"Feel Good Time" is a song by American singer Pink featuring William Orbit. It was released on May 27, 2003, as the lead single from the soundtrack of the 2003 film Charlie's Angels: Full Throttle. It was later included on the international edition of her third studio album Try This. The single peaked at number 60 on the U.S. Billboard Hot 100 and number three on the UK Singles Chart, and has been certified gold by the Australian Recording Industry Association.

The song was originally written by and recorded by Beck and William Orbit with the intention of being a Beck track, but after Pink wanted to cover the song, Beck gave the song to her. Beck's vocals and a guitar were removed and replaced with Pink's vocals. Beck's original was later posted on Orbit's website. "Feel Good Time" uses audio samples from "Fresh-Garbage" by Spirit.
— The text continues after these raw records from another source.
/-- From `s` to `t` the leaf entries `ps` of the table of `u` were recorded in SOFF, CODE, FIX and NFIX (R189). -/
structure RecordsLeaves (u : State) (ps : List Placement) (s t : State) : Prop where
  soff : t.soff = ps.foldl (fun m q => m.write q.sym (BitVec.ofNat 32 q.offset)) s.soff
  code : t.code = ps.foldl (fun m q => m.write q.sym q.code) s.code
  fixups : (t.fix, t.nfix) = (tableFixups u ps).foldl pushFixup (s.fix, s.nfix)

theorem RecordsLeaves.append {qs : List Placement} (h : RecordsLeaves u ps s t) (h' : RecordsLeaves u qs t v) :
    RecordsLeaves u (ps ++ qs) s v where
  soff := by rw [h'.soff, h.soff, List.foldl_append]
  code := by rw [h'.code, h.code, List.foldl_append]
  fixups := by rw [h'.fixups, h.fixups, tableFixups_append, List.foldl_append]

theorem appendAll_recordsLeaves (h : appendAll bs s = .ok x t) : RecordsLeaves u [] s t where
  soff := (congrArg State.soff (appendAll_frame bs h) :)
  code := (congrArg State.code (appendAll_frame bs h) :)
  fixups := (congrArg (fun s => (s.fix, s.nfix)) (appendAll_frame bs h) :)

/-- The entry of a leaf: a fixup for the field after its own bytes, if it shares a suffix (R189). -/
theorem emitEntry_fixups (h : emitEntry id s = .ok x t) (hp : s.wptr.toNat = s.tbase.toNat + p) :
    (t.fix, t.nfix) = (tableFixups s [⟨id, p, code⟩]).foldl pushFixup (s.fix, s.nfix) := by
  cases hs : sharesSuffix s id with
  | false =>
    rw [emitEntry_plain (off := fun _ => 0) hs] at h
    rw [tableFixups_plain hs]
    exact (congrArg (fun s => (s.fix, s.nfix)) (appendAll_frame _ h) :)
  | true =>
    rw [emitEntry_shares hs] at h
    obtain ⟨_, v, hv, h⟩ := Res.bind_eq_ok.mp h
    have hptr := appendAll_wptr _ hv
    rw [ownText_length, hp, ← Nat.add_assoc] at hptr
    have hold : (v.fix, v.nfix) = (s.fix, s.nfix) := (congrArg (fun s => (s.fix, s.nfix)) (appendAll_frame _ hv) :)
    have hnew : (t.fix, t.nfix) = pushFixup (v.fix, v.nfix) ⟨v.wptr.toNat, (s.sfxOf id).toNat⟩ :=
      (congrArg (fun s => (s.fix, s.nfix)) (appendAll_frame _ h) :)
    rw [hnew, hold, hptr, tableFixups_shares hs]
    rfl

theorem emitLeaf_recordsLeaves (hs : tablePart s = tablePart u) (h : emitLeaf id code s = .ok x t)
    (hp : s.wptr.toNat = u.tbase.toNat + p) : RecordsLeaves u [⟨id, p, code⟩] s t := by
  have hbase := tbase_congr hs
  have hoff : s.wptr.toNat - s.tbase.toNat = p := by rw [hp, hbase, Nat.add_sub_cancel_left]
  have hframe := emitEntry_frame h
  refine ⟨?_, (congrArg State.code hframe :), ?_⟩
  · rw [(congrArg State.soff hframe :), hoff]
    rfl
  · rw [← tableFixups_congr hs]
    exact emitEntry_fixups (s := { s with
      soff := s.soff.write id (BitVec.ofNat 32 (s.wptr.toNat - s.tbase.toNat))
      code := s.code.write id code }) h (hbase ▸ hp)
"Feel Good Time" was nominated for the 2004 Grammy Award for Best Pop Collaboration with Vocals. Nancy and the Boys covered the song on the 2003 happy hardcore compilation album Speed SFX.

Critical response
Stylus Magazine wrote a favorable review: "And then, there's the brilliance of 'Feel Good Time' – depending on whom you believe, either stolen from or written for by Beck – ostensibly/unofficially the first single from Try This. This 'association' with Beck serves as something of a touchstone for the album; forget for a moment the white-male-pain and subdued arrangements of Mutations and Sea Change and remember instead the schizoid pastiche spectaculars of Midnite Vultures. What the album occasionally lacks in coherence or narrative it more than makes up for in moments of pop brilliance, the kind of eccentric pop magic that's not been seen since the glory days of Cyndi Lauper (I'm sure it's no accident that P!nk looks alarmingly like The Unusual One in the liner photos)".

Track listings

 UK CD single
 "Feel Good Time" (single version) – 3:42
 "Feel Good Time" (D-Bop's Full Throttle mix) – 7:58
 "Feel Good Time" (Boris & Beck's Massive vocal) – 8:05

 UK cassette single
 "Feel Good Time" (single version) – 3:42
 "Feel Good Time" (Boris & Beck's Massive radio edit) – 3:51

 Australian CD single
 "Feel Good Time" (single version) – 3:57
 "Feel Good Time" (Boris & Beck's massive vocal) – 8:05
 "Feel Good Time" (Boris & Beck's Feel Good dub) – 7:40

 European CD single
 "Feel Good Time" (single version) – 3:42
 "Feel Good Time" (D-Bop's Full Throttle mix) – 7:58

 German CD single
 "Feel Good Time" (single version) – 3:42
 "Feel Good Time" (D-Bop's Full Throttle mix) – 7:58
 "Feel Good Time" (Boris & Beck's massive vocal) – 8:05
 "Feel Good Time" (Boris & Beck's Feel Good dub) – 7:40

Charts

Weekly charts

Year-end charts

Certifications

Release history

References

2003 songs
2003 singles
Pink (singer) songs
William Orbit songs
Music videos directed by Dave Meyers (director)
Songs written for films
Songs written by Beck
Songs written by William Orbit
Song recordings produced by William Orbit
Columbia Records singles
Charlie's Angels (franchise)
Dance-punk songs
Psychedelic rock songs
Songs written by Jay Ferguson (American musician)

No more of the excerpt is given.